Records from a data collection
-- ==== Sys2Proof/Machine/Vector.lean ====
section
/-! DEFINITION. Page 2: vector commands at issue, their sources at start and their results at completion (R167 to R188). -/

namespace Sys2Proof.Machine

open Sys2Proof

/-! ## Sources and results -/

/-- The vector register of a second source, if it is one (R173). -/
def vregsOf : VSrc → List VReg
  | .reg r => [r]
  | .imm _ => []

/-- Vector registers a command reads when it starts, in a fixed order (R167). -/
def vecSources : Instr → List VReg
  | .vst d _ _ _ => [d]
  | .vsts _ d _ _ _ => [d]
  | .vgatl _ _ b _ => [b]
  | .vsctl _ d b _ => [d, b]
  | .vext _ _ b _ => [b]
  | .vins _ d _ _ => [d]
  | .vmov _ b => [b]
  | .vadd _ _ d a b | .vsub _ _ d a b | .vmul _ _ _ d a b | .vfma _ _ d a b | .vmin _ _ d a b | .vmax _ _ d a b => [a, d] ++ vregsOf b
  | .vabs _ _ _ b | .vneg _ _ _ b => [b]
  | .vand d a b | .vor d a b | .vxor d a b => [a, d] ++ vregsOf b
  | .vshl _ _ d a b | .vshr _ d a b | .vsar _ d a b => [a, d] ++ vregsOf b
  | .vcmp _ _ _ b c => [b, c]
  | .vsel _ d b c => [d, b, c]
  | .vcvt _ _ _ d b => [d, b]
  | .vwadd _ _ _ _ a b => [a, b]
  | .vscan _ _ _ _ b c | .vred _ _ _ _ b c => b :: c.toList
  | .vperm _ _ b c => [b, c]
  | .vmath _ _ _ b => [b]
  | _ => []

/-- Source i of a started command. -/
def Cmd.src (m : Cmd) (i : Nat) : Vec := m.srcs.getD i 0
/-- Sampled general register i. -/
def Cmd.arg (m : Cmd) (i : Nat) : Word := m.args.getD i 0

/-- The second source: a register read at start, or the immediate in every lane (R173). -/
def Cmd.second (m : Cmd) (w : Nat) : VSrc → Vec
  | .reg _ => m.src 2
  | .imm v => immVec w v

/-- The lane VEXT and VINS name (R173). -/
def Cmd.lane (m : Cmd) (t : VType) : Lane → Nat
  | .imm n => n.toNat
  | .reg _ => (m.args.getLast?.getD 0).toNat % t.lanes

/-- Result of a command that writes a vector register and touches no memory (R178 to R187). -/
def vecValue (m : Cmd) : Vec :=
  let bin (op : VOp) (t : VType) (sat hi : Bool) (b : VSrc) : Vec := vecOp op t sat hi (m.src 0) (m.second (laneBits t) b) (m.src 1)
  match m.instr with
  | .vbcst t _ _ => immVec (laneBits t) (m.arg 0)
  | .vins t _ _ l => putLane (laneBits t) (m.lane t l) ((m.arg 0).toNat % 2 ^ laneBits t) (m.src 0)
  | .vmov _ _ => m.src 0
  | .vadd t sat _ _ b => bin .add t sat false b
  | .vsub t sat _ _ b => bin .sub t sat false b
  | .vmul t sat hi _ _ b => bin .mul t sat hi b
  | .vfma t sat _ _ b => bin .fma t sat false b
  | .vmin t sat _ _ b => bin .min t sat false b
  | .vmax t sat _ _ b => bin .max t sat false b
  | .vabs t sat _ _ => vecMap (laneBits t) (laneAbs t sat) (m.src 0)
  | .vneg t sat _ _ => vecMap (laneBits t) (laneNeg t sat) (m.src 0)
  | .vand _ _ b => m.src 0 &&& m.second 64 b
  | .vor _ _ b => m.src 0 ||| m.second 64 b
  | .vxor _ _ b => m.src 0 ^^^ m.second 64 b
  | .vshl t sat _ _ b => bin .shl t sat false b
  | .vshr t _ _ b => bin .shr t false false b
  | .vsar t _ _ b => bin .sar t false false b
  | .vcmp t cond _ _ _ => vecCmp t cond.toNat (m.src 0) (m.src 1)
  | .vsel t _ _ _ => vecSel t (m.src 0) (m.src 1) (m.src 2)
  | .vcvt src dst k _ _ => vecCvt src dst k.toNat (m.src 0) (m.src 1)
  | .vwadd t sat p _ _ _ => vecWadd t sat p.toNat (m.src 0) (m.src 1)
  | .vscan t sat op _ _ c => vecScan t sat op.toNat (m.src 0) (c.map (fun _ => m.src 1))
  | .vred t sat op _ _ c => vecRed t sat op.toNat (m.src 0) (c.map (fun _ => m.src 1))
  | .vperm t _ _ _ => vecPerm t (m.src 0) (m.src 1)
  | .vmath t fn _ _ => vecMath t fn.toNat (m.src 0)
  | _ => 0

/-! ## Memory commands -/

/-- Address of lane i of a strided command (R175): args are base, offset, stride. -/
def strideAddr (m : Cmd) (i : Nat) : Word := m.arg 0 + m.arg 1 + BitVec.ofNat 64 i * m.arg 2

/-- Address of the element that an index lane names, a sum without bound (R7, R177). -/
def gatherAddr (m : Cmd) (t : VType) (idx : Nat) : Nat := (m.arg 0).toNat + idx * t.width

/-- Whether an unbounded address lies in the self window. -/
def inSelf (n : Nat) : Bool := decide (n < 2 ^ 64) && (match spaceOf (BitVec.ofNat 64 n) with | .self _ => true | _ => false)

/-- A gather or scatter element outside the self window is refused, before any element is read or written (R177, R369). (DESIGN CHOICE, log entry 67) -/
def outsideSelf (s : State) (acc : Nat) (l : List Nat) : Option (EngRes State) :=
  (l.find? (fun n => !inSelf n)).map (fun n =>
    let a : Word := BitVec.ofNat 64 n
    .deny s a acc ⟨0x07, 4, if n < 2 ^ 64 then (spaceOf a).code false else 5, 0⟩)

/-- The elements of a gather or scatter, by the lanes of its index vector. -/
def indexedAddrs (m : Cmd) (t : VType) (v : Vec) : List Nat := (lanesOf (laneBits t) v).map (gatherAddr m t)

/-- The element addresses of a vector load or store, in ascending lane; none of a gather or scatter that leaves the self window (R174 to R177). -/
def vecAddrs (m : Cmd) : List Word :=
  let inside (l : List Nat) : List Word := if l.all inSelf then l.map (BitVec.ofNat 64) else []
  match m.instr with
  | .vld _ _ _ _ | .vst _ _ _ _ => [m.arg 0]
  | .vlds t _ _ _ _ | .vsts t _ _ _ _ => (List.range t.lanes).map (strideAddr m)
  | .vgatl t _ _ _ => inside (indexedAddrs m t (m.src 0))
  | .vsctl t _ _ _ => inside (indexedAddrs m t (m.src 1))
  | _ => []

/-- What a vector command reads, unit by unit (R309). -/
def vecReads (m : Cmd) : List (Word × Nat) :=
  match m.instr with
  | .vld _ _ _ _ => (vecAddrs m).map (fun a => (a, 64))
  | .vlds t _ _ _ _ | .vgatl t _ _ _ => (vecAddrs m).map (fun a => (a, t.width))
  | _ => []

/-- What a vector command writes, unit by unit: in ascending lane, a later one over an earlier one (R175, R309). -/
def vecWrites (m : Cmd) : List (Word × List Byte) :=
  match m.instr with
  | .vst _ _ _ _ => (vecAddrs m).map (fun a => (a, vecBytes (m.src 0)))
  | .vsts t _ _ _ _ | .vsctl t _ _ _ => ((vecAddrs m).zip (lanesOf (laneBits t) (m.src 0))).map (fun p => (p.1, bytesOf t.width p.2))
  | _ => []

/-- Elements read one by one. -/
def State.readLanes (s : State) (g : Agent) : List (Word × Nat) → EngRes (List Nat)
  | [] => .ok []
  | (a, w) :: r => (s.engRead g 4 a w).bind (fun b => (s.readLanes g r).bind (fun l => .ok (ofBytes b :: l)))

/-- What a vector command does when it completes (R167). -/
def State.vecEffect (s : State) (c : Nat) (m : Cmd) : EngRes State :=
  let g := s.cmdAgent c 1 m
  let put (d : VReg) (v : Vec) (s : State) : EngRes State := .ok (s.onSlot c m.slot (fun x => x.vwr d v))
  let lanes (t : VType) (d : VReg) : EngRes State := (s.readLanes g (vecReads m)).bind (fun l => put d (ofLanes (laneBits t) l) s)
  match m.instr with
  | .vld d _ _ _ => (s.engRead g 4 (m.arg 0) 64).bind (fun b => put d (bytesVec b) s)
  | .vst _ _ _ _ | .vsts _ _ _ _ _ => s.engWrites g 0 ((vecWrites m).map .run)
  | .vlds t d _ _ _ => lanes t d
  | .vgatl t d _ _ => (outsideSelf s 4 (indexedAddrs m t (m.src 0))).getD (lanes t d)
  | .vsctl t _ _ _ => (outsideSelf s 5 (indexedAddrs m t (m.src 1))).getD (s.engWrites g 0 ((vecWrites m).map .run))
  | .vext t d _ lane =>
    .ok (s.onSlot c m.slot (fun x => if d = 0 then x else { x with results := x.results ++ [{ reg := d, val := extLane t (m.lane t lane) (m.src 0), depth := 0, acq := false }] }))
  | i =>
    match vdestOf i with
    | some d => put d (vecValue m) s
    | none => .ok s

/-! ## Issue -/

/-- A vector command of register sources only (R167). -/
def vecCmd (i : Instr) (rs : List Reg) (s : State) : Out State :=
  issue { rs := rs, late := false, who := .any } (fun s => enter 1 i (rs.map s.me.rd) s) s

/-- VLD and VST: 64-byte aligned (R174). -/
def vecLine (i : Instr) (base idx : Reg) (off : Word) (s : State) : Out State :=
  issue { rs := [base, idx], late := false, who := .any } (fun s =>
    let a := lineAddr s.me base idx off
    if !aligned a 64 then .misaligned a 6 else enter 1 i [a] s) s

/-- VLDS and VSTS: every element aligned to its width (R175). -/
def vecStride (i : Instr) (t : VType) (base stride : Reg) (off : Word) (s : State) : Out State :=
  issue { rs := [base, stride], late := false, who := .any } (fun s =>
    let el (k : Nat) : Word := s.me.rd base + off + BitVec.ofNat 64 k * s.me.rd stride
    match (List.range t.lanes).find? (fun k => !aligned (el k) t.width) with
    | some k => .misaligned (el k) (lg t.width)
    | none => enter 1 i [s.me.rd base, off, s.me.rd stride] s) s

/-- VGATL and VSCTL: the base aligned to the width (R177). (DESIGN CHOICE, log entry 79) -/
def vecIndexed (i : Instr) (t : VType) (base : Reg) (s : State) : Out State :=
  issue { rs := [base], late := false, who := .any } (fun s =>
    if !aligned (s.me.rd base) t.width then .misaligned (s.me.rd base) (lg t.width) else enter 1 i [s.me.rd base] s) s

/-- The lane register of VEXT and VINS, if one is named (R173). -/
def laneRegs : Lane → List Reg
  | .imm _ => []
  | .reg r => [r]

/-- VLD: 64 bytes from memory (R174). -/
def execVld (d : VReg) (base idx : Reg) (off : Word) (s : State) : Out State := vecLine (.vld d base idx off) base idx off s
/-- VST: 64 bytes to memory (R174). -/
def execVst (d : VReg) (base idx : Reg) (off : Word) (s : State) : Out State := vecLine (.vst d base idx off) base idx off s
/-- VLDS: one element a lane at a stride (R175). -/
def execVlds (ty : VType) (d : VReg) (base stride : Reg) (off : Word) (s : State) : Out State := vecStride (.vlds ty d base stride off) ty base stride off s
/-- VSTS: one element a lane at a stride (R175). -/
def execVsts (ty : VType) (d : VReg) (base stride : Reg) (off : Word) (s : State) : Out State := vecStride (.vsts ty d base stride off) ty base stride off s
/-- VGATL: lanes gathered from the own core memory (R177). -/
def execVgatl (ty : VType) (d b : VReg) (base : Reg) (s : State) : Out State := vecIndexed (.vgatl ty d b base) ty base s
/-- VSCTL: lanes scattered to the own core memory (R177). -/
def execVsctl (ty : VType) (d b : VReg) (base : Reg) (s : State) : Out State := vecIndexed (.vsctl ty d b base) ty base s
/-- VBCST: gB in every lane (R178). -/
def execVbcst (ty : VType) (d : VReg) (b : Reg) (s : State) : Out State := vecCmd (.vbcst ty d b) [b] s
/-- VEXT sets gA pending at issue (R178). -/
def execVext (ty : VType) (d : Reg) (b : VReg) (lane : Lane) (s : State) : Out State :=
  issue { rs := laneRegs lane, ws := [d], var := true, late := false, who := .any } (fun s => enter 1 (.vext ty d b lane) ((laneRegs lane).map s.me.rd) s) s
/-- VINS: gB in one lane (R178). -/
def execVins (ty : VType) (d : VReg) (b : Reg) (lane : Lane) (s : State) : Out State := vecCmd (.vins ty d b lane) (b :: laneRegs lane) s
/-- VMOV: a copy (R178). -/
def execVmov (d b : VReg) (s : State) : Out State := vecCmd (.vmov d b) [] s
/-- VADD (R180, R181). -/
def execVadd (ty : VType) (sat : Bool) (d a : VReg) (b : VSrc) (s : State) : Out State := vecCmd (.vadd ty sat d a b) [] s
/-- VSUB (R180, R181). -/
def execVsub (ty : VType) (sat : Bool) (d a : VReg) (b : VSrc) (s : State) : Out State := vecCmd (.vsub ty sat d a b) [] s
/-- VMUL (R180, R181). -/
def execVmul (ty : VType) (sat hi : Bool) (d a : VReg) (b : VSrc) (s : State) : Out State := vecCmd (.vmul ty sat hi d a b) [] s
/-- VFMA (R180, R181). -/
def execVfma (ty : VType) (sat : Bool) (d a : VReg) (b : VSrc) (s : State) : Out State := vecCmd (.vfma ty sat d a b) [] s
/-- VMIN (R180, R181). -/
def execVmin (ty : VType) (sat : Bool) (d a : VReg) (b : VSrc) (s : State) : Out State := vecCmd (.vmin ty sat d a b) [] s
/-- VMAX (R180, R181). -/
def execVmax (ty : VType) (sat : Bool) (d a : VReg) (b : VSrc) (s : State) : Out State := vecCmd (.vmax ty sat d a b) [] s
/-- VABS (R180, R181). (DEDUCED, log entry 61) -/
def execVabs (ty : VType) (sat : Bool) (d b : VReg) (s : State) : Out State := vecCmd (.vabs ty sat d b) [] s
/-- VNEG (R180, R181). (DEDUCED, log entry 61) -/
def execVneg (ty : VType) (sat : Bool) (d b : VReg) (s : State) : Out State := vecCmd (.vneg ty sat d b) [] s
/-- VAND (R180, R181). -/
def execVand (d a : VReg) (b : VSrc) (s : State) : Out State := vecCmd (.vand d a b) [] s
/-- VOR (R180, R181). -/
def execVor (d a : VReg) (b : VSrc) (s : State) : Out State := vecCmd (.vor d a b) [] s
/-- VXOR (R180, R181). -/
def execVxor (d a : VReg) (b : VSrc) (s : State) : Out State := vecCmd (.vxor d a b) [] s
/-- VSHL (R180, R181). -/
def execVshl (ty : VType) (sat : Bool) (d a : VReg) (b : VSrc) (s : State) : Out State := vecCmd (.vshl ty sat d a b) [] s
/-- VSHR (R180, R181). -/
def execVshr (ty : VType) (d a : VReg) (b : VSrc) (s : State) : Out State := vecCmd (.vshr ty d a b) [] s
/-- VSAR (R180, R181). -/
def execVsar (ty : VType) (d a : VReg) (b : VSrc) (s : State) : Out State := vecCmd (.vsar ty d a b) [] s
/-- VCMP: all ones where the condition holds (R183). -/
def execVcmp (ty : VType) (cond : BitVec 3) (d b c : VReg) (s : State) : Out State := vecCmd (.vcmp ty cond d b c) [] s
/-- VSEL (R184). -/
def execVsel (ty : VType) (d b c : VReg) (s : State) : Out State := vecCmd (.vsel ty d b c) [] s
/-- VCVT (R185). -/
def execVcvt (src dst : VType) (k : BitVec 3) (d b : VReg) (s : State) : Out State := vecCmd (.vcvt src dst k d b) [] s
/-- VWADD: a widened part of vB added (R182). -/
def execVwadd (ty : VType) (sat : Bool) (part : BitVec 3) (d a b : VReg) (s : State) : Out State := vecCmd (.vwadd ty sat part d a b) [] s
/-- VSCAN (R186). -/
def execVscan (ty : VType) (sat : Bool) (op : BitVec 2) (d b : VReg) (carry : Option VReg) (s : State) : Out State := vecCmd (.vscan ty sat op d b carry) [] s
/-- VRED (R186). -/
def execVred (ty : VType) (sat : Bool) (op : BitVec 2) (d b : VReg) (carry : Option VReg) (s : State) : Out State := vecCmd (.vred ty sat op d b carry) [] s
/-- VPERM (R179). -/
def execVperm (ty : VType) (d b c : VReg) (s : State) : Out State := vecCmd (.vperm ty d b c) [] s
/-- VMATH (R187); its accuracy is the model's choice within the rule (log entry 18). -/
def execVmath (ty : VType) (fn : BitVec 3) (d b : VReg) (s : State) : Out State := vecCmd (.vmath ty fn d b) [] s

end Sys2Proof.Machine
end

DIRECTIONS FOR THIS TASK
Whenever the word "onSlot" shows up in a line of the entries above, copy that line.

WORKED SOLUTION
  let put (d : VReg) (v : Vec) (s : State) : EngRes State := .ok (s.onSlot c m.slot (fun x => x.vwr d v))
    .ok (s.onSlot c m.slot (fun x => if d = 0 then x else { x with results := x.results ++ [{ reg := d, val := extLane t (m.lane t lane) (m.src 0), depth := 0, acq := false }] }))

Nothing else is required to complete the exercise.